How does the Wadorf High School prepare students for the challenges and opportunities they will meet in the real world?
Imagining this real world is complicated, as we can easily come up with contrasting images. On the one hand, our current time overflows with promise and possibility. Many young people today, both women and men, feel that their choices are endless. They can travel the world, study abroad, and design their own college major.
Yet, at the same time, daily installments of discouraging news on global warming, terrorism, violent crime, and famine, leave many young people feeling overwhelmed by a world filled with seemingly complex, unsolvable problems.
Regardless of the perception, it is the responsibility of educators today to send young people forth from high school adequately prepared to meet the future with confidence. No matter which view of the future we ascribe to, our assignment is the same. We need an education that will enable young people to impart purpose and direction to their lives.
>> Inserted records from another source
theorem witness_Swaps :
    (∃ (t : Nat) (a : Agent) (n : Fin 8) (v : Word) (s : State) (z : State), z = s.upTo t ∧ Opens a pImg s ∧
      s.swapState n = 0 ∧ bit v 30 = true ∧ bit v 31 = false ∧ s.lcState ≠ 5) ∧
    (∃ (t : Nat) (n : Fin 8) (s : State), s.swapState n = 1 ∧ (s.swap n).claim = none ∧ s.armFail n = none ∧
      granted (s.claim actSwap (agSwap n) ((s.swapMask n).map (fun r => resUnit (pReg r)) ++ (s.swapMask n).map
      (resBank bLoad)) (200 * (s.swapMask n).length)).1 = true) ∧
    (∃ (t : Nat) (n : Fin 8) (r : Reason) (s : State), s.swapState n = 1 ∧ (s.swap n).claim = none ∧ s.armFail
      n = some r ∧ s.inSelftest pImg = false) ∧
    (∃ (t : Nat) (a : Agent) (n : Fin 8) (v : Word) (s : State), Opens a pImg s ∧
      (s.swapState n = 1 ∨ s.swapState n = 2) ∧ bit v 30 = false ∧ bit v 31 = false) ∧
    (∃ (t : Nat) (a : Agent) (n : Fin 8) (v : Word) (s : State) (z : State), z = s.upTo t ∧ Opens a pImg s ∧
      s.swapState n ≠ 0 ∧ bit v 30 = true ∧ bit v 31 = true) ∧
    (∃ (t : Nat) (n : Fin 8) (b : Nat) (late : Bool) (s : State) (z : State), z = s.upTo t ∧
      (s.swap n).trigs.find? (fun e => atOrAfter pinCycle e.1 ≤ z.now) = some (b, late) ∧ s.swapState n = 2 ∧
      (s.swapForce n = true ∨ ∀ r, r ∈ s.swapMask n → hdr (s.slotHeader r (s.swapSlot n)) 0x010 = s.runCompat)) ∧
    (∃ (t : Nat) (n : Fin 8) (b : Nat) (late : Bool) (s : State) (z : State), z = s.upTo t ∧
      (s.swap n).trigs.find? (fun e => atOrAfter pinCycle e.1 ≤ z.now) = some (b, late) ∧ s.swapState n ≠ 2 ∧
      s.inSelftest pImg = false) ∧
    (∃ (t : Nat) (n : Fin 8) (bad : List (Fin 96)) (k : Nat) (s : State) (z : State), z = s.upTo t ∧
      s.swapState n = 3 ∧ (s.swap n).at_ + s.swapSpan n ≤ z.now ∧ k = s.swapSlot n ∧ s.inSelftest pImg = false) ∧
    (∃ (t : Nat) (n : Fin 8) (bad : List (Fin 96)) (s : State) (z : State), z = s.upTo t ∧ s.swapState n = 4 ∧
      (s.swap n).verify = false ∧ (s.swap n).at_ + 2 * s.swapSpan n ≤ z.now ∧ s.inSelftest pImg = false) :=
  ⟨⟨0, .host, 2, 0x60000001, on, _, rfl, by decide +kernel⟩,
   ⟨0, 2,
     { sets [(swapStat 2, 0x20000000), (swapReg 2 0, 0x20), (gclkReg, 0xFFFFFFFF)] on with store := { slots := [(20, { flag := true, seq := 3, anchor := 5, image := true, header := (List.replicate 8 0 ++ [0x20]) })], swaps := [(2, {})] } },
     by decide +kernel⟩,
   ⟨0, 2, .clock,
     { sets [(swapStat 2, 0x20000000), (swapReg 2 0, 0x20)] on with store := { slots := [(20, { flag := true, seq := 3, anchor := 5, image := true, header := (List.replicate 8 0 ++ [0x20]) })], swaps := [(2, {})] } },
     by decide +kernel⟩,
   ⟨0, .host, 2, 0,
     { sets [(swapStat 2, 0x40000000), (swapReg 2 0, 0x20), (swapReg 2 0xC, 0x40000000)] on with store := { slots := [(20, { flag := true, seq := 3, anchor := 5, image := true, header := (List.replicate 8 0 ++ [0x20]) })], swaps := [(2, {})] } },
     by decide +kernel⟩,
   ⟨0, .host, 2, 0xC0000000,
     { sets [(swapStat 2, 0x20000000), (swapReg 2 0, 0x20)] on with store := { slots := [(20, { flag := true, seq := 3, anchor := 5, image := true, header := (List.replicate 8 0 ++ [0x20]) })], swaps := [(2, {})] } },
     _, rfl, by decide +kernel⟩,
   ⟨0, 2, 1000, true,
     { sets [(swapStat 2, 0x40000000), (swapReg 2 0, 0x20), (reg (pReg 5) oStatus, 2)] on with store := { slots := [(20, { flag := true, seq := 3, anchor := 5, image := true, header := (List.replicate 8 0 ++ [0x20]) })], swaps := [(2, { trigs := [(2000000000, false), (1000, true)] })] } },
     _, rfl, by decide +kernel⟩,
   ⟨0, 2, 1000, true,
     { sets [(swapStat 2, 0x20000000), (swapReg 2 0, 0x20), (reg (pReg 5) oStatus, 2)] on with store := { slots := [(20, { flag := true, seq := 3, anchor := 5, image := true, header := (List.replicate 8 0 ++ [0x20]) })], swaps := [(2, { trigs := [(2000000000, false), (1000, true)] })] } },
     _, rfl, by decide +kernel⟩,
   ⟨0, 2, [5], 0,
     { sets [(swapStat 2, 0x60000000), (swapReg 2 0, 0x20)] on with store := { slots := [(20, { flag := true, seq := 3, anchor := 5, image := true, header := (List.replicate 8 0 ++ [0x20]) })], swaps := [(2, { at_ := 1000 })] } },
     _, rfl, by decide +kernel⟩,
   ⟨0, 2, [5],
     { sets [(swapStat 2, 0x80000000), (swapReg 2 0, 0x20)] on with store := { slots := [(20, { flag := true, seq := 3, anchor := 5, image := true, header := (List.replicate 8 0 ++ [0x20]) })], swaps := [(2, { at_ := 1000, old := [(5, true, 0)] })] } },
     _, rfl, by decide +kernel⟩⟩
Conscientiously developed by a cohesive educational program are these capacities
- Creative thinking permeated with imagination, flexibility, and focus.
- Emotional intelligence, empathy, and self-esteem.
- Physical vitality, stamina, and perseverance.
- Inner depth borne out of an abiding appreciation and responsibility for nature, for work, and for their fellow human beings.
The development of thinking is the most vital work done in a Waldorf high school. The entire four-year program is designed with this in mind. Regardless of the subject in ninth grade, whether it is geology, modern world history, or English literature the students are asked to describe in detail exactly what they have observed. This approach strengthens the students perception and understanding of reality and challenges them to look beyond the cliche, the culturally accepted or current way of seeing the world.
The junior curriculum could be characterized by the theme of invisibility: namely the study of those subjects that draw the student into areas that are not accessible to the experience of the senses. In chemistry, the students enter the invisible kingdom of the atom; in physics they explore the invisible world of electricity (which we can see only in its effects, not in its inherent nature). These voyages to invisible landscapes pose a central question intended to strengthen the student's powers of independent analysis and abstract theorizing. The question is Why? Why are things this way?
One of the most striking features of Waldorf high school graduates is their quiet confidence. This sense of confidence comes from their ability to think clearly as well as empathetically, to be awake to the world, but not removed and detached.
While thinking is being developed through a rigorous academic program, the arts continue to play an important role in the educational process. Sculpture, painting, bookbinding, calligraphy, and choral singing are part of every high school student's educational program. The emotional resilience that students need during these turbulent and unpredictable teenage years is bolstered through an artistic program that encourages self-expression and communication.
Well-rounded students remain sensitive to the mysteries and subtleties of life, yet at the same time emotionally connected with others and actively involved in the world. The simple motif of engaging students through head, heart, and hands has sounded repeatedly through all three phases of a Waldorf Education in an attempt to enliven student's thinking and to make a child's school experience meaningful. In the end this educational framework has enabled Waldorf graduates to engage life deeply with confidence and direction. In this way all that is best [has been] kindled in the young, not the intellect that remains passive, but the will that stirs thinking to creative activity.